Y CUANDO LLEGO LA 786ª NOCHE[editar]

Ella dijo:

"... y manipuló con él de manera tan experta, que el joven aprendió de pronto a declinar todos los casos sin vacilar, a poner el régimen pasivo en acusativo, y a exigir el régimen directo en su misión activa. ¡Y en aquella batalla de piernas y de muslos se portó con tanta valentía y tal maestría de choques de vaivén, que aquella noche fué la noche del gallo por excelencia! ¡Loores a Alah, que da alas al primer vuelo de los pájaros, que hace danzar al cabrón desde su nacimiento, que hace desarrollarse el cuello del león joven, que hace saltar al río brotando de la roca y que pone en el corazón de sus creyentes un instinto invencible y hermoso como el canto del gallo por la aurora!

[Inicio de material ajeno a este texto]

/-- CLR is the only command that leaves FAILED. -/
theorem eq_clr_of_leaves_failed {i : Instr} {s : State} (hp : s.phase = .failed) (ht : (after i s).phase ≠ .failed) : i = .clr := by
  by_cases hi : s.phase ∈ legalPhases i
  · cases i with
    | clr => rfl
    | nop | rdreg => exact absurd ((congrArg State.phase (after_of_mem hi)).trans hp) ht
    | freq | build | assign | sermap | pack | ldmap | endmap | bit | enddata => simp [hp, legalPhases] at hi
  · exact absurd ((congrArg State.phase (after_of_not_mem hi)).trans (raise_phase ..)) ht

/-- Settles O49: of what can be presented, a command leaves FAILED only if it is CLR, and a reset pulse always does. -/
theorem onlyClrAndResetLeaveFailed : Obligations.OnlyClrAndResetLeaveFailed := by
  intro s t hp hstep ht
  rcases step_cases hstep with ⟨-, rfl⟩ | ⟨w, rest, i, hin, hw, rfl⟩ | ⟨w, rest, -, -, rfl⟩ | ⟨rest, hin, rfl⟩
  · exact absurd hp ht
  · obtain rfl := eq_clr_of_leaves_failed (s := { s with input := rest }) hp ht
    obtain rfl := encodeOfDecode w _ hw
    exact .inl ⟨rest, hin, after_of_legal rfl⟩
  · exact absurd (raise_phase ..) ht
  · exact .inr ⟨rest, hin, rfl⟩

/-! ### The pins (R213; 10_state.md R36) -/

theorem donePin_iff {s : State} : s.donePin = true ↔ s.phase = .done := beq_iff_eq

theorem failPin_iff {s : State} : s.failPin = true ↔ s.phase = .failed := beq_iff_eq

theorem donePin_eq_false_iff {s : State} : s.donePin = false ↔ s.phase ≠ .done := beq_eq_false_iff_ne

theorem failPin_eq_false_iff {s : State} : s.failPin = false ↔ s.phase ≠ .failed := beq_eq_false_iff_ne

/-- A step into DONE is an ENDDATA in READY with BUF empty (45_bit_stream_decoder.md R193). -/
theorem step_into_done {s t : State} (hstep : step s = .next t) (hs : s.phase ≠ .done) (ht : t.phase = .done) :
    ∃ rest, s.input = .cmd 0x23000000 :: rest ∧ s.phase = .ready ∧ s.buf = [] := by
  rcases step_cases hstep with ⟨-, rfl⟩ | ⟨w, rest, i, hin, hw, rfl⟩ | ⟨w, rest, -, -, rfl⟩ | ⟨rest, hin, rfl⟩
  · exact absurd ht hs
  · obtain rfl := encodeOfDecode w i hw
    by_cases hi : s.phase ∈ legalPhases i
    · rw [after_of_mem (s := { s with input := rest }) hi] at ht
      obtain rfl := eq_enddata_of_own_phase_done (s := { s with input := rest }) hi ht hs
      exact ⟨rest, hin, by simpa [legalPhases] using hi, (enddataOwn_of_done ht).1⟩
    · rw [after_of_not_mem (s := { s with input := rest }) hi, raise_phase] at ht
      cases ht
  · rw [raise_phase] at ht; cases ht
  · cases ht

/-- A step out of DONE executes CLR, takes a reset pulse, or ends in FAILED: NOP and RDREG, the other legal commands, stay. -/
theorem step_out_of_done {s t : State} (hstep : step s = .next t) (hs : s.phase = .done) (ht : t.phase ≠ .done) :
    t.phase = .failed ∨ ∃ rest, s.input = .cmd 0x01000000 :: rest ∨ s.input = .rst :: rest := by
  rcases step_cases hstep with ⟨-, rfl⟩ | ⟨w, rest, i, hin, hw, rfl⟩ | ⟨w, rest, -, -, rfl⟩ | ⟨rest, hin, rfl⟩
  · exact absurd hs ht
  · obtain rfl := encodeOfDecode w i hw
    by_cases hi : s.phase ∈ legalPhases i
    · rw [after_of_mem (s := { s with input := rest }) hi] at ht
      cases i with
      | clr => exact .inr ⟨rest, .inl hin⟩
      | nop | rdreg => exact absurd hs ht
      | freq | build | assign | sermap | pack | ldmap | endmap | bit | enddata => simp [hs, legalPhases] at hi
    · rw [after_of_not_mem (s := { s with input := rest }) hi]
      exact .inl (raise_phase ..)
  · exact .inl (raise_phase ..)
  · exact .inr ⟨rest, .inr hin⟩

/-- Settles O51: the pins are PHASE's, so they rise and fall as DONE and FAILED are entered and left; in the invariant FAILED is entered
exactly when ERR becomes other than 0. -/
theorem pinsRiseAndFall : Obligations.PinsRiseAndFall := by
  intro s t h hstep
  obtain ⟨hinv, -⟩ := stepKeepsTheInvariant s t h hstep
  simp only [donePin_iff, failPin_iff, donePin_eq_false_iff, failPin_eq_false_iff]
  refine ⟨?exclusive, step_into_done hstep, ?failFalls, ?failRises, step_out_of_done hstep⟩
  case exclusive => rintro ⟨hdone, hfailed⟩; cases hdone.symm.trans hfailed
  case failFalls =>
    intro hs ht
    rcases onlyClrAndResetLeaveFailed s t hs hstep ht with ⟨rest, hin, -⟩ | ⟨rest, hin, -⟩
    · exact ⟨rest, .inl hin⟩
    · exact ⟨rest, .inr hin⟩
  case failRises =>
    intro hs
    exact ((failedOk_iff t).mp hinv.r38.failed).trans (and_iff_right (h.err_eq_none hs)).symm

end Sys2Proof.Machine
end

section
/-! FREQ (41_tree_builder.md R110, R111, R117): one symbol, a text, and why the arena a text leads to depends on nothing else. -/

namespace Sys2Proof.Machine

/-! ### One symbol (R110) -/

/-- The word of FREQ (30_encoding.md R82). -/
theorem encode_freq (y : Byte) : encode (.freq y) = 0x10000000 ||| y.zeroExtend 32 := cmd32_byte 0x10 y

/-- Where no symbol has two leaves, the leaf FREQ counts in is the one that was asked for. -/
theorem countSym_eq_set {y : Byte} {w : Word} {nodes : List Node} (hn : (leafSyms nodes).Nodup) {i : Nat}
    (hi : nodes[i]? = some (.leaf y w)) : countSym y nodes = nodes.set i (.leaf y (w + 1)) := by
  induction nodes generalizing i with
  | nil => simp at hi
  | cons n ns ih =>
    cases n with
    | leaf t v =>
      obtain ⟨hnew, hns⟩ := List.nodup_cons.mp hn
      cases i with
      | zero =>
        cases hi
        simp [countSym]
      | succ i =>
        have hne : t ≠ y := by
          rintro rfl
          exact hnew (mem_leafSyms.mpr ⟨w, List.mem_of_getElem? hi⟩)
        simp [countSym, hne, ih hns hi]
    | internal v l r =>
      cases i with
      | zero => cases hi
      | succ i => simp [countSym, ih hn hi]

section freq
variable {s : State} (y : Byte)

/-- FREQ is legal in IDLE and COUNT. -/
theorem exec_freq (hp : s.phase = .idle ∨ s.phase = .count) : exec (.freq y) s = .next (freqOwn y s) :=
  exec_of_mem (i := .freq y) (by rcases hp with hp | hp <;> simp [legalPhases, hp])

theorem freqOwn_of_full (h : s.total = 0xFFFFFFFF) : freqOwn y s = raise .capacity (encode (.freq y)) s := if_pos h

theorem freqOwn_of_room (h : s.total ≠ 0xFFFFFFFF) :
    freqOwn y s = { s with nodes := countSym y s.nodes, total := s.total + 1, phase := .count } := if_neg h

end freq

/-- Settles O23: before BUILD every slot is a leaf and no symbol has two, so `countSym` adds to the leaf in slot `i` or appends one. -/
theorem freqCountsOneSymbol : Obligations.FreqCountsOneSymbol := by
  intro s y h hp
  have herr : s.err = none := h.err_eq_none (by rcases hp with hp | hp <;> simp [hp])
  have hall : s.ndist = s.nodes.length := leafCount_eq_length_iff.mpr (h.all_leaves (h.root_none hp))
  rw [exec_freq y hp]
  refine ⟨fun hfull => ?full, fun hroom i w _ hi => ?counted, fun hroom hnone => ?new⟩
  case full => rw [freqOwn_of_full y hfull, raise_of_err_none _ _ _ herr, encode_freq]
  case counted => rw [freqOwn_of_room y hroom, countSym_eq_set h.r38.leaves hi]
  case new =>
    have hnew : y ∉ leafSyms s.nodes := by
      rw [mem_leafSyms]
      rintro ⟨w, hw⟩
      obtain ⟨i, hi⟩ := List.mem_iff_getElem?.mp hw
      exact hnone i w (hall ▸ (List.getElem?_eq_some_iff.mp hi).1) hi
    rw [freqOwn_of_room y hroom, countSym_of_not_mem hnew]

/-! ### A text (R111) -/

theorem after_clr (s : State) : after .clr s = clearState s := after_of_legal rfl

/-- A run of commands from CLR. -/
theorem runCommands_clr (s : State) (is : List Instr) :
    runCommands s (.clr :: is) = .next { afterAll is (clearState s) with input := [] } := by
  rw [runCommands_eq decodeOfEncode, afterAll_cons, after_clr]

/-- Settles O24: the run is `freq_run`. -/
theorem freqRunCountsTheText : Obligations.FreqRunCountsTheText := by
  intro s text hlen
  refine ⟨_, runCommands_clr s _, ?_⟩
  rw [freq_run s text hlen]
  exact ⟨rfl, rfl, rfl⟩

/-! ### FREQ and BUILD look at no output list (R117) -/

/-- The state with the output lists, and what the host has yet to present, of another. -/
def State.withOutputsOf (s o : State) : State :=
  { s with mapOut := o.mapOut, dataOut := o.dataOut, textOut := o.textOut, rsp := o.rsp, input := o.input }

/-- CLR makes of every state the reset state with its own output lists (40_control.md R101). -/
theorem clearState_eq_withOutputsOf (s : State) : clearState s = State.reset.withOutputsOf s := rfl

theorem raise_withOutputsOf (e : ErrCode) (w : Word) (s o : State) :
    raise e w (s.withOutputsOf o) = (raise e w s).withOutputsOf o := by
  by_cases h : s.err = none
  · rw [raise_of_err_none e w s h]
    exact raise_of_err_none e w (s.withOutputsOf o) h
  · rw [raise_of_err_some e w s h]
    exact raise_of_err_some e w (s.withOutputsOf o) h

theorem freqOwn_withOutputsOf (y : Byte) (s o : State) : freqOwn y (s.withOutputsOf o) = (freqOwn y s).withOutputsOf o := by
  by_cases h : s.total = 0xFFFFFFFF
  · rw [freqOwn_of_full y h, freqOwn_of_full y (s := s.withOutputsOf o) h, raise_withOutputsOf]
  · rw [freqOwn_of_room y h, freqOwn_of_room y (s := s.withOutputsOf o) h]; rfl

/-- FREQ and BUILD do the same whatever the output lists hold. -/
theorem after_withOutputsOf {i : Instr} (hi : (∃ y, i = .freq y) ∨ i = .build) (s o : State) :
    after i (s.withOutputsOf o) = (after i s).withOutputsOf o := by
  have hown : own i (s.withOutputsOf o) = (own i s).withOutputsOf o := by
    rcases hi with ⟨y, rfl⟩ | rfl
    · exact freqOwn_withOutputsOf y s o
    · rfl
  unfold after
  rw [hown, raise_withOutputsOf]
  exact (apply_ite (State.withOutputsOf · o) ..).symm

theorem afterAll_withOutputsOf {is : List Instr} (his : ∀ i ∈ is, (∃ y, i = .freq y) ∨ i = .build) (s o : State) :
    afterAll is (s.withOutputsOf o) = (afterAll is s).withOutputsOf o := by
  induction is generalizing s with
  | nil => rfl
  | cons i is ih =>
    rw [afterAll_cons, after_withOutputsOf (his i (by simp)), ih (fun j hj => his j (List.mem_cons_of_mem _ hj)), afterAll_cons]

/-- Settles O28: from whatever state, CLR, the FREQs and BUILD end where they end from reset, but for the output lists. -/
theorem buildIsDeterminedByTheText : Obligations.BuildIsDeterminedByTheText := by
  intro s s' t t' text ht ht'
  have his : ∀ i ∈ text.map Instr.freq ++ [.build], (∃ y, i = .freq y) ∨ i = .build := by
    intro i hi
    rcases List.mem_append.mp hi with hi | hi
    · obtain ⟨y, -, rfl⟩ := List.mem_map.mp hi
      exact .inl ⟨y, rfl⟩
    · exact .inr (List.mem_singleton.mp hi)
  rw [List.cons_append, runCommands_clr, clearState_eq_withOutputsOf, afterAll_withOutputsOf his] at ht ht'
  cases ht
  cases ht'
  exact ⟨rfl, rfl, rfl, rfl, rfl⟩

end Sys2Proof.Machine
end

section
/-! The tree BUILD makes and the table ASSIGN reads off it (41_tree_builder.md R112 to R116; 42_code_table_generator.md R134). -/

namespace Sys2Proof.Machine

/-! ### The live slots at the end of the loop (41_tree_builder.md R112) -/

/-- The slots that are no node's child are those of the live set. -/
theorem Forest.liveBefore_perm {leaves : List Node} {q : List Nat} {nodes : List Node} (h : Forest leaves q nodes) :
    (liveBefore nodes nodes.length).Perm q := by
  have hmem := h.mem_liveBefore []
  rw [List.append_nil] at hmem
  exact (List.perm_ext_iff_of_nodup (List.nodup_range.filter _) h.nodup).mpr hmem

/-- Settles O25: the loop's invariant, whose live set is the slots without a parent. -/
theorem buildMergesTheTwoLeast : Obligations.BuildMergesTheTwoLeast := by
  intro s h hp
  obtain ⟨q, nodes, hloop, hforest, hndist, -, hq⟩ := build_spec h hp
  obtain ⟨inner, hnodes, -⟩ := hforest.shape
  have hlive := hforest.liveBefore_perm
  refine ⟨inner, rootOf q, ?_, fun k n hk hn => ?_, ?_⟩
  · rw [exec_build hp, buildOwn_eq, hloop, ← hnodes]
  · rw [← hnodes] at hn ⊢
    exact hforest.greedy k n (hndist ▸ hk) hn
  · rw [← hnodes]
    rcases hq with ⟨-, rfl⟩ | ⟨-, rfl⟩
    · exact .inl ⟨hlive.eq_nil, rfl⟩
    · exact .inr ⟨_, List.perm_singleton.mp hlive, rfl⟩

/-! ### One path to every leaf (R116) -/

/-- The walk writes at every leaf it is led to, with the branches taken. -/
theorem mem_walk_of_follow {nodes : List Node} (h : ChildrenOk nodes) {k : Nat} {y : Byte} {w : Word}
    (hk : nodes[k]? = some (.leaf y w)) :
    ∀ (d r : Nat) (p c : Code), r < d → follow nodes r c = some k → (k, ⟨y, p ++ c⟩) ∈ walk d nodes r p := by
  intro d
  induction d with
  | zero => intro r p c hr; omega
  | succ d ih =>
    intro r p c hr hfollow
    unfold walk
    cases c with
    | nil =>
      obtain rfl := Option.some.inj hfollow
      simp [hk]
    | cons b c =>
      unfold follow at hfollow
      split at hfollow
      case h_2 => cases hfollow
      case h_1 wt left right hr' =>
        obtain ⟨hleft, hright, -⟩ := childrenOk_internal.mp (h r _ hr')
        simp only [hr', List.mem_append]
        cases b with
        | false => exact .inl (by simpa using ih left.toNat (p ++ [false]) c (by omega) (by simpa using hfollow))
        | true => exact .inr (by simpa using ih right.toNat (p ++ [true]) c (by omega) (by simpa using hfollow))

/-- In a tree with each leaf under the root once, each leaf is reached by one sequence of branches. -/
theorem Rooted.existsUnique_path {nodes : List Node} {n r : Nat} (h : Rooted nodes n r) {k : Nat} (hk : k < n) {y : Byte} {w : Word}
    (hleaf : nodes[k]? = some (.leaf y w)) : ∃! c : Code, follow nodes r c = some k := by
  have hslots : (walk nodes.length nodes r []).map Prod.fst = leavesUnder nodes.length nodes r := walk_slots ..
  have hmem : k ∈ (walk nodes.length nodes r []).map Prod.fst := hslots ▸ h.covers.mem_iff.mpr (List.mem_range.mpr hk)
  have hnodup : ((walk nodes.length nodes r []).map Prod.fst).Nodup := hslots ▸ h.covers.nodup_iff.mpr List.nodup_range
  obtain ⟨v, hv, rfl⟩ := List.mem_map.mp hmem
  obtain ⟨c, -, -, hfollow⟩ := walk_mem nodes _ _ _ v hv
  refine ⟨c, hfollow, fun c' hfollow' => ?_⟩
  have hwrite := mem_walk_of_follow h.children hleaf nodes.length r [] c h.valid hfollow
  have hwrite' := mem_walk_of_follow h.children hleaf nodes.length r [] c' h.valid hfollow'
  simpa using congrArg (fun v : Nat × Entry => v.2.code) (List.inj_on_of_nodup_map hnodup hwrite' hwrite rfl)

/-- The first `NDIST` slots are leaves (10_state.md R38 item 1). -/
theorem State.Inv.leaf_of_lt {s : State} (h : s.Inv) {k : Nat} (hk : k < s.ndist) : ∃ y w, s.nodes[k]? = some (.leaf y w) := by
  obtain ⟨hle, -, -, hleaf⟩ := h.r38.counts
  have hkl : k < s.nodes.length := hk.trans_le hle
  have := hleaf k hkl
  rw [List.getElem?_eq_getElem hkl] at this ⊢
  cases hn : s.nodes[k] with
  | leaf y w => exact ⟨y, w, rfl⟩
  | internal w l r => simp [hn, Node.isLeaf, hk] at this

/-- The children of an internal node are two slots below it (10_state.md R38 item 6). -/
theorem State.Inv.childrenOk {s : State} (h : s.Inv) : ChildrenOk s.nodes := by
  intro k n hn
  have hk : k < s.nodes.length := (List.getElem?_eq_some_iff.mp hn).1
  simpa [hn] using h.r38.tree.1 k hk

/-- The root of a tree over all the leaves weighs what they weigh together, which is TOTAL (10_state.md R38 item 3). -/
theorem weightAt_root_buildOwn {s : State} (h : s.Inv) (hp : s.phase = .idle ∨ s.phase = .count) (h1 : 1 ≤ s.ndist) :
    weightAt (buildOwn s).nodes (2 * s.ndist - 2) = s.total := by
  obtain ⟨q, nodes, hloop, hforest, hndist, -, hq⟩ := build_spec h hp
  have hsum := hforest.weights
  rcases hq with ⟨hnil, -⟩ | ⟨-, rfl⟩
  · simp [hndist, hnil] at h1
  · rw [h.r38.weights.1] at hsum
    rw [buildOwn_eq, hloop, hndist]
    exact BitVec.eq_of_toNat_eq (by simpa using hsum)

Cuando por medio de aquel valiente justador, que acababa de romper el cascarón, la experta Halima hubo aplacado el ardor que la consumía, le dijo, entre mil caricias: "Sabe ¡oh fruto de mi corazón! que ya no podré pasarme sin ti. ¡Por tanto, no te creas que me bastarán una o dos noches, una o dos semanas, uno o dos meses, uno o dos años! Quiero pasarme contigo la vida entera, abandonando al esposo viejo y feo, y siguiéndote a tu patria. Escúchame, pues, y si me amas y te ha satisfecho la experiencia de esta noche, haz lo que voy a decirte. ¡Helo aquí!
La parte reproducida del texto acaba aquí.